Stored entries
----

theorem toInt_packedHigh (j : Nat) :
    (packedHigh m src n j).toInt = if 2 * j + 1 < n then clip 4 (m.readS (src + 2 * j + 1) 1) else 0 := by
  rw [packedHigh, apply_ite BitVec.toInt, toInt_ofInt_clip_four, BitVec.toInt_zero]

theorem readByte_packMem (hapart : Buffer.Apart ⟨src, n⟩ ⟨dst, (n + 1) / 2⟩) {j : Nat} (hj : j < (n + 1) / 2) :
    (packMem src dst n m).readByte (dst + j) =
      BitVec.ofNat 8 ((packedHigh m src n j).toNat * 16 + (packedLow m src j).toNat) := by
  refine readByte_forUp_write (w := fun j => (packedHigh m src n j).toNat * 16 + (packedLow m src j).toNat)
    (fun k hk t ht => ?_) hj
  have hlow : t.readS (src + 2 * k) 1 = m.readS (src + 2 * k) 1 :=
    ht.readS_apart hapart fun x h1 h2 => ⟨by simp only; omega, by simp only; omega⟩
  have hhigh : 2 * k + 1 < n → t.readS (src + 2 * k + 1) 1 = m.readS (src + 2 * k + 1) 1 := fun hlt =>
    ht.readS_apart hapart fun x h1 h2 => ⟨by simp only; omega, by simp only; omega⟩
  rw [hlow, packedHigh, packedLow]
  split
  next hlt => rw [hhigh hlt, packNibble, packNibble]
  next => rfl

end

end Sys2Proof.Machine

namespace Sys2Proof.Proofs

open Sys2Proof.Machine

/-- Settles O54: the nibble of each pass. -/
theorem unpack4Completes : Obligations.Unpack4Completes := by
  intro rs1 rs2 rs3 s src dst n hc
  refine ⟨_, execUnpack4_eq_next.mpr ⟨hc, rfl⟩, rfl, (unpackMem_writes src dst n).sameOutside s, fun i hi => ?_⟩
  exact (readS_unpackMem hc.apart hi).trans (nib_eq s.mem src i)

/-- Settles O55: the two nibbles of the byte of each pass. -/
theorem pack4Completes : Obligations.Pack4Completes := by
  intro rs1 rs2 rs3 s src dst n hc
  refine ⟨_, execPack4_eq_next.mpr ⟨hc, rfl⟩, rfl, (packMem_writes src dst n).sameOutside s, fun j hj => ?_⟩
  have hbyte : (s.finishMem (packMem src dst n s.mem)).mem.readByte (dst + j) = _ := readByte_packMem hc.apart hj
  rw [hbyte, extractLsb'_low_of_nibbles, extractLsb'_high_of_nibbles]
  exact ⟨toInt_ofInt_clip_four _, toInt_packedHigh j⟩

/-- A command answers one state, so what O54 says of some state holds of the one at hand. -/
theorem readS_of_unpack4 {a b c : Reg} {s t : State} (h : exec (.unpack4 a b c) s = .next t) {i : Nat}
    (hi : i < s.low32 c) :
    t.mem.readS (s.low32 b + i) 1 = (nibbleBits (s.mem.readByte (s.low32 a + i / 2)) i).toInt := by
  obtain ⟨t', ht', -, -, hnibble⟩ := unpack4Completes a b c s (execUnpack4_eq_next.mp h).1
  obtain rfl : t' = t := Host.Outcome.next.inj (ht'.symm.trans h)
  exact hnibble i hi

/-- The same of O55. -/
theorem nibbles_of_pack4 {a b c : Reg} {s t : State} (h : exec (.pack4 a b c) s = .next t) {j : Nat}
    (hj : j < (s.low32 c + 1) / 2) :
    ((t.mem.readByte (s.low32 b + j)).extractLsb' 0 4).toInt = Spec.clip 4 (s.mem.readS (s.low32 a + 2 * j) 1) ∧
      ((t.mem.readByte (s.low32 b + j)).extractLsb' 4 4).toInt =
        if 2 * j + 1 < s.low32 c then Spec.clip 4 (s.mem.readS (s.low32 a + 2 * j + 1) 1) else 0 := by
  obtain ⟨t', ht', -, -, hbyte⟩ := pack4Completes a b c s (execPack4_eq_next.mp h).1
  obtain rfl : t' = t := Host.Outcome.next.inj (ht'.symm.trans h)
  exact hbyte j hj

----

Exercise description — Would you retype exactly the lines above, from the line with "BitVec.ofNat 8 ((packedHigh" to the line with "have hlow : t.readS", with both end lines kept and nothing more?

Response to the exercise —
      BitVec.ofNat 8 ((packedHigh m src n j).toNat * 16 + (packedLow m src j).toNat) := by
  refine readByte_forUp_write (w := fun j => (packedHigh m src n j).toNat * 16 + (packedLow m src j).toNat)
    (fun k hk t ht => ?_) hj
  have hlow : t.readS (src + 2 * k) 1 = m.readS (src + 2 * k) 1 :=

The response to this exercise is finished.